It's an annual tradition in constitutional republics like ours: elected representatives gather and hold hearings to publicly scrutinize spending of our tax dollars before starting to shell them out.
Except when it comes to West Virginia and its regal Attorney General, Darrell McGraw.
He doesn't get grilled by lawmakers. McGraw grills them.
Earlier this week in Charleston for the second year running, members of West Virginia's State Senate Finance Committee got grilled and served up by McGraw.
McGraw appeared before the committee Wednesday, ostensibly to get their approval for his plan to spend taxpayer money running the Attorney General's office in 2008.
We don't mean to sound naive. Darrell McGraw doesn't ask for approval. He gets approval.
Paying homage to West Virginia's bizzaro system of checks-and-balances, Committee Chair Sen. Walt Helmick and the others seemed unfazed by the fiscal affairs of their pseudo-governor.
Did they demand answers to obvious questions about his office's seemingly unauthorized activities and the millions of dollars West Virginia taxpayers may have to pay back? No.
Did they insist that McGraw come up with the funds to fill the $4.1 million state budget hole he created? No.
It appeared they didn't want to upset or make him uncomfortable -- at least while he was sitting there, right in front of them.
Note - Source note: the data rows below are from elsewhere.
-- ==== Sys2Proof/Laws/State.lean ====
section
/-! SUPPORT. Each field after each update of the state (Machine/Ops.lean, Machine/Fetch.lean): one lemma per field per update,
true by `rfl`. -/

namespace Sys2Proof.Machine

/-! ### `State.raise` -/

@[simp] theorem State.raise_lim (s : State) (e : Raise) : (s.raise e).lim = s.lim := rfl

@[simp] theorem State.raise_csr (s : State) (e : Raise) : (s.raise e).csr = s.csr := rfl

@[simp] theorem State.raise_status (s : State) (e : Raise) : (s.raise e).status = { err := some e.code, done := false, esticky := true, info := e.info } := rfl

@[simp] theorem State.raise_tables (s : State) (e : Raise) : (s.raise e).tables = s.tables := rfl

@[simp] theorem State.raise_sel (s : State) (e : Raise) : (s.raise e).sel = s.sel := rfl

@[simp] theorem State.raise_pl (s : State) (e : Raise) : (s.raise e).pl = s.pl := rfl

@[simp] theorem State.raise_wf (s : State) (e : Raise) : (s.raise e).wf = s.wf := rfl

@[simp] theorem State.raise_txt (s : State) (e : Raise) : (s.raise e).txt = s.txt := rfl

@[simp] theorem State.raise_fin (s : State) (e : Raise) : (s.raise e).fin = s.fin := rfl

@[simp] theorem State.raise_seq (s : State) (e : Raise) : (s.raise e).seq = .idle := rfl

@[simp] theorem State.raise_work (s : State) (e : Raise) : (s.raise e).work = s.work := rfl

@[simp] theorem State.raise_ld (s : State) (e : Raise) : (s.raise e).ld = Loader.start := rfl

@[simp] theorem State.raise_rd (s : State) (e : Raise) : (s.raise e).rd = s.rd := rfl

@[simp] theorem State.raise_freeCount (s : State) (e : Raise) : (s.raise e).freeCount = s.freeCount := rfl

@[simp] theorem State.raise_resets (s : State) (e : Raise) : (s.raise e).resets = s.resets := rfl

@[simp] theorem State.raise_feed (s : State) (e : Raise) : (s.raise e).feed = s.feed := rfl

/-! ### `State.ack` -/

@[simp] theorem State.ack_lim (s : State) : s.ack.lim = s.lim := rfl

@[simp] theorem State.ack_csr (s : State) : s.ack.csr = s.csr := rfl

@[simp] theorem State.ack_status (s : State) : s.ack.status = { s.status with err := none, done := true, info := 0 } := rfl

@[simp] theorem State.ack_tables (s : State) : s.ack.tables = s.tables := rfl

@[simp] theorem State.ack_sel (s : State) : s.ack.sel = s.sel := rfl

@[simp] theorem State.ack_pl (s : State) : s.ack.pl = s.pl := rfl

@[simp] theorem State.ack_wf (s : State) : s.ack.wf = s.wf := rfl

@[simp] theorem State.ack_txt (s : State) : s.ack.txt = s.txt := rfl

@[simp] theorem State.ack_fin (s : State) : s.ack.fin = s.fin := rfl

@[simp] theorem State.ack_seq (s : State) : s.ack.seq = s.seq := rfl

@[simp] theorem State.ack_work (s : State) : s.ack.work = s.work := rfl

@[simp] theorem State.ack_ld (s : State) : s.ack.ld = s.ld := rfl

@[simp] theorem State.ack_rd (s : State) : s.ack.rd = s.rd := rfl

@[simp] theorem State.ack_freeCount (s : State) : s.ack.freeCount = s.freeCount := rfl

@[simp] theorem State.ack_resets (s : State) : s.ack.resets = s.resets := rfl

@[simp] theorem State.ack_feed (s : State) : s.ack.feed = s.feed := rfl

/-! ### `State.settle` -/

@[simp] theorem State.settle_lim (s : State) : s.settle.lim = s.lim := rfl

@[simp] theorem State.settle_csr (s : State) : s.settle.csr = s.csr := rfl

@[simp] theorem State.settle_status (s : State) : s.settle.status = s.status := rfl

@[simp] theorem State.settle_tables (s : State) : s.settle.tables = s.tables := rfl

@[simp] theorem State.settle_sel (s : State) : s.settle.sel = s.sel := rfl

@[simp] theorem State.settle_pl (s : State) : s.settle.pl = s.pl := rfl

@[simp] theorem State.settle_wf (s : State) : s.settle.wf = s.wf := rfl

@[simp] theorem State.settle_txt (s : State) : s.settle.txt = s.txt := rfl

@[simp] theorem State.settle_fin (s : State) : s.settle.fin = s.fin := rfl

@[simp] theorem State.settle_seq (s : State) : s.settle.seq = s.seq := rfl

@[simp] theorem State.settle_work (s : State) : s.settle.work = Config.freeWork s.freeCount := rfl

@[simp] theorem State.settle_ld (s : State) : s.settle.ld = s.ld := rfl

@[simp] theorem State.settle_rd (s : State) : s.settle.rd = s.rd := rfl

@[simp] theorem State.settle_freeCount (s : State) : s.settle.freeCount = s.freeCount + 1 := rfl

@[simp] theorem State.settle_resets (s : State) : s.settle.resets = s.resets := rfl

@[simp] theorem State.settle_feed (s : State) : s.settle.feed = s.feed := rfl

/-! ### `State.complete` -/

@[simp] theorem State.complete_lim (s : State) : s.complete.lim = s.lim := rfl

@[simp] theorem State.complete_csr (s : State) : s.complete.csr = s.csr := rfl

@[simp] theorem State.complete_status (s : State) : s.complete.status = { s.status with err := none, done := true, info := 0 } := rfl

@[simp] theorem State.complete_tables (s : State) : s.complete.tables = s.tables := rfl

@[simp] theorem State.complete_sel (s : State) : s.complete.sel = s.sel := rfl

@[simp] theorem State.complete_pl (s : State) : s.complete.pl = s.pl := rfl

@[simp] theorem State.complete_wf (s : State) : s.complete.wf = s.wf := rfl

@[simp] theorem State.complete_txt (s : State) : s.complete.txt = s.txt := rfl

@[simp] theorem State.complete_fin (s : State) : s.complete.fin = s.fin := rfl

@[simp] theorem State.complete_seq (s : State) : s.complete.seq = .idle := rfl

@[simp] theorem State.complete_work (s : State) : s.complete.work = Config.freeWork s.freeCount := rfl

@[simp] theorem State.complete_ld (s : State) : s.complete.ld = Loader.start := rfl

@[simp] theorem State.complete_rd (s : State) : s.complete.rd = s.rd := rfl

@[simp] theorem State.complete_freeCount (s : State) : s.complete.freeCount = s.freeCount + 1 := rfl

@[simp] theorem State.complete_resets (s : State) : s.complete.resets = s.resets := rfl

@[simp] theorem State.complete_feed (s : State) : s.complete.feed = s.feed := rfl

/-! ### `State.enter` -/

@[simp] theorem State.enter_lim (s : State) (st : Stage) : (s.enter st).lim = s.lim := rfl

@[simp] theorem State.enter_csr (s : State) (st : Stage) : (s.enter st).csr = s.csr := rfl

@[simp] theorem State.enter_status (s : State) (st : Stage) : (s.enter st).status = s.status := rfl

@[simp] theorem State.enter_tables (s : State) (st : Stage) : (s.enter st).tables = s.tables := rfl

@[simp] theorem State.enter_sel (s : State) (st : Stage) : (s.enter st).sel = s.sel := rfl

@[simp] theorem State.enter_pl (s : State) (st : Stage) : (s.enter st).pl = s.pl := rfl

@[simp] theorem State.enter_wf (s : State) (st : Stage) : (s.enter st).wf = s.wf := rfl

@[simp] theorem State.enter_txt (s : State) (st : Stage) : (s.enter st).txt = s.txt := rfl

@[simp] theorem State.enter_fin (s : State) (st : Stage) : (s.enter st).fin = s.fin := rfl

@[simp] theorem State.enter_seq (s : State) (st : Stage) : (s.enter st).seq = st := rfl

@[simp] theorem State.enter_work (s : State) (st : Stage) : (s.enter st).work = s.work := rfl

@[simp] theorem State.enter_ld (s : State) (st : Stage) : (s.enter st).ld = s.ld := rfl

@[simp] theorem State.enter_rd (s : State) (st : Stage) : (s.enter st).rd = s.rd := rfl

@[simp] theorem State.enter_freeCount (s : State) (st : Stage) : (s.enter st).freeCount = s.freeCount := rfl

@[simp] theorem State.enter_resets (s : State) (st : Stage) : (s.enter st).resets = s.resets := rfl

@[simp] theorem State.enter_feed (s : State) (st : Stage) : (s.enter st).feed = s.feed := rfl

/-! ### `State.hostWrite` -/

@[simp] theorem State.hostWrite_lim (s : State) (n : Nat) (v : Word) : (s.hostWrite n v).lim = s.lim := rfl

@[simp] theorem State.hostWrite_csr (s : State) (n : Nat) (v : Word) : (s.hostWrite n v).csr = s.csr.write n v := rfl

@[simp] theorem State.hostWrite_status (s : State) (n : Nat) (v : Word) : (s.hostWrite n v).status = s.status := rfl

@[simp] theorem State.hostWrite_tables (s : State) (n : Nat) (v : Word) : (s.hostWrite n v).tables = s.tables := rfl

@[simp] theorem State.hostWrite_sel (s : State) (n : Nat) (v : Word) : (s.hostWrite n v).sel = s.sel := rfl

@[simp] theorem State.hostWrite_pl (s : State) (n : Nat) (v : Word) : (s.hostWrite n v).pl = s.pl := rfl

@[simp] theorem State.hostWrite_wf (s : State) (n : Nat) (v : Word) : (s.hostWrite n v).wf = s.wf := rfl

@[simp] theorem State.hostWrite_txt (s : State) (n : Nat) (v : Word) : (s.hostWrite n v).txt = s.txt := rfl

@[simp] theorem State.hostWrite_fin (s : State) (n : Nat) (v : Word) : (s.hostWrite n v).fin = s.fin := rfl

@[simp] theorem State.hostWrite_seq (s : State) (n : Nat) (v : Word) : (s.hostWrite n v).seq = s.seq := rfl

@[simp] theorem State.hostWrite_work (s : State) (n : Nat) (v : Word) : (s.hostWrite n v).work = s.work := rfl

@[simp] theorem State.hostWrite_ld (s : State) (n : Nat) (v : Word) : (s.hostWrite n v).ld = s.ld := rfl

@[simp] theorem State.hostWrite_rd (s : State) (n : Nat) (v : Word) : (s.hostWrite n v).rd = s.rd := rfl

@[simp] theorem State.hostWrite_freeCount (s : State) (n : Nat) (v : Word) : (s.hostWrite n v).freeCount = s.freeCount := rfl

@[simp] theorem State.hostWrite_resets (s : State) (n : Nat) (v : Word) : (s.hostWrite n v).resets = s.resets := rfl

@[simp] theorem State.hostWrite_feed (s : State) (n : Nat) (v : Word) : (s.hostWrite n v).feed = s.feed := rfl

/-! ### `State.hostRead` -/

@[simp] theorem State.hostRead_lim (s : State) (n : Nat) : (s.hostRead n).lim = s.lim := rfl

@[simp] theorem State.hostRead_csr (s : State) (n : Nat) : (s.hostRead n).csr = s.csr := rfl

@[simp] theorem State.hostRead_status (s : State) (n : Nat) : (s.hostRead n).status = s.status := rfl

@[simp] theorem State.hostRead_tables (s : State) (n : Nat) : (s.hostRead n).tables = s.tables := rfl

@[simp] theorem State.hostRead_sel (s : State) (n : Nat) : (s.hostRead n).sel = s.sel := rfl

@[simp] theorem State.hostRead_pl (s : State) (n : Nat) : (s.hostRead n).pl = s.pl := rfl

@[simp] theorem State.hostRead_wf (s : State) (n : Nat) : (s.hostRead n).wf = s.wf := rfl

@[simp] theorem State.hostRead_txt (s : State) (n : Nat) : (s.hostRead n).txt = s.txt := rfl

@[simp] theorem State.hostRead_fin (s : State) (n : Nat) : (s.hostRead n).fin = s.fin := rfl

@[simp] theorem State.hostRead_seq (s : State) (n : Nat) : (s.hostRead n).seq = s.seq := rfl

@[simp] theorem State.hostRead_work (s : State) (n : Nat) : (s.hostRead n).work = s.work := rfl

@[simp] theorem State.hostRead_ld (s : State) (n : Nat) : (s.hostRead n).ld = s.ld := rfl

@[simp] theorem State.hostRead_rd (s : State) (n : Nat) : (s.hostRead n).rd = { s.rd with word := s.regRead n } := rfl

@[simp] theorem State.hostRead_freeCount (s : State) (n : Nat) : (s.hostRead n).freeCount = s.freeCount := rfl

@[simp] theorem State.hostRead_resets (s : State) (n : Nat) : (s.hostRead n).resets = s.resets := rfl

@[simp] theorem State.hostRead_feed (s : State) (n : Nat) : (s.hostRead n).feed = s.feed := rfl

/-! ### `State.latchByte`, and the host's port reads -/

@[simp] theorem State.latchByte_lim (s : State) (b : Byte) : (s.latchByte b).lim = s.lim := rfl

@[simp] theorem State.latchByte_csr (s : State) (b : Byte) : (s.latchByte b).csr = s.csr := rfl

@[simp] theorem State.latchByte_status (s : State) (b : Byte) : (s.latchByte b).status = s.status := rfl

@[simp] theorem State.latchByte_tables (s : State) (b : Byte) : (s.latchByte b).tables = s.tables := rfl

@[simp] theorem State.latchByte_sel (s : State) (b : Byte) : (s.latchByte b).sel = s.sel := rfl

@[simp] theorem State.latchByte_pl (s : State) (b : Byte) : (s.latchByte b).pl = s.pl := rfl

@[simp] theorem State.latchByte_wf (s : State) (b : Byte) : (s.latchByte b).wf = s.wf := rfl

@[simp] theorem State.latchByte_txt (s : State) (b : Byte) : (s.latchByte b).txt = s.txt := rfl

@[simp] theorem State.latchByte_fin (s : State) (b : Byte) : (s.latchByte b).fin = s.fin := rfl

@[simp] theorem State.latchByte_seq (s : State) (b : Byte) : (s.latchByte b).seq = s.seq := rfl

@[simp] theorem State.latchByte_work (s : State) (b : Byte) : (s.latchByte b).work = s.work := rfl

@[simp] theorem State.latchByte_ld (s : State) (b : Byte) : (s.latchByte b).ld = s.ld := rfl

@[simp] theorem State.latchByte_rd (s : State) (b : Byte) : (s.latchByte b).rd = { s.rd with byte := b } := rfl

@[simp] theorem State.latchByte_freeCount (s : State) (b : Byte) : (s.latchByte b).freeCount = s.freeCount := rfl

@[simp] theorem State.latchByte_resets (s : State) (b : Byte) : (s.latchByte b).resets = s.resets := rfl

@[simp] theorem State.latchByte_feed (s : State) (b : Byte) : (s.latchByte b).feed = s.feed := rfl

/-- Reading a byte of `TXT` latches it and does nothing else. -/
@[simp] theorem State.hostTxt_eq (s : State) (i : Nat) :
    s.hostTxt i = s.latchByte (s.txt.view (Config.unwrittenTxt s.resets) i) := rfl

/-- Reading a byte of `FIN` latches it and does nothing else. -/
@[simp] theorem State.hostFin_eq (s : State) (i : Nat) :
    s.hostFin i = s.latchByte (s.fin.view (Config.unwrittenFin s.resets) i) := rfl

/-! ### `State.platformReset` -/

@[simp] theorem State.platformReset_lim (s : State) : s.platformReset.lim = s.lim := rfl

@[simp] theorem State.platformReset_csr (s : State) : s.platformReset.csr = State.reset.csr := rfl

@[simp] theorem State.platformReset_status (s : State) : s.platformReset.status = State.reset.status := rfl

@[simp] theorem State.platformReset_tables (s : State) : s.platformReset.tables = State.reset.tables := rfl

@[simp] theorem State.platformReset_sel (s : State) : s.platformReset.sel = State.reset.sel := rfl

@[simp] theorem State.platformReset_pl (s : State) : s.platformReset.pl = State.reset.pl := rfl

@[simp] theorem State.platformReset_wf (s : State) : s.platformReset.wf = State.reset.wf := rfl

@[simp] theorem State.platformReset_txt (s : State) : s.platformReset.txt = State.reset.txt := rfl

@[simp] theorem State.platformReset_fin (s : State) : s.platformReset.fin = State.reset.fin := rfl

@[simp] theorem State.platformReset_seq (s : State) : s.platformReset.seq = State.reset.seq := rfl

@[simp] theorem State.platformReset_work (s : State) : s.platformReset.work = State.reset.work := rfl

@[simp] theorem State.platformReset_ld (s : State) : s.platformReset.ld = State.reset.ld := rfl

@[simp] theorem State.platformReset_rd (s : State) : s.platformReset.rd = State.reset.rd := rfl

@[simp] theorem State.platformReset_freeCount (s : State) : s.platformReset.freeCount = s.freeCount := rfl

@[simp] theorem State.platformReset_resets (s : State) : s.platformReset.resets = s.resets + 1 := rfl

@[simp] theorem State.platformReset_feed (s : State) : s.platformReset.feed = s.feed := rfl

end Sys2Proof.Machine
end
From his perspective, those pesky budget problems aren't his to solve.
"The burden is back on the Legislature," McGraw demurred.
Last February, you might remember, McGraw sent his trusted deputy, Fran Hughes, to explain how his office -- not the Legislature or anyone else -- decides who gets the millions of dollars from lawsuit settlements brought by the state.
She at least paid lip service to questioners, even promising Helmick that the AG would stop dispersing settlement funds without prior approval. "(It) is not going to repeat itself in the future," she insisted.
But it did repeat itself just a few weeks later. Hughes shrugged her shoulders in response. The Senate is yet to demand to know why.
This time Mr. McGraw didn't promise anything to the Senators. Why should he?
McGraw doesn't make promises to us. The legislature promises to bow to his wishes, it seems.
We can think of a few 2008 promises that West Virginia voters should want to make and keep.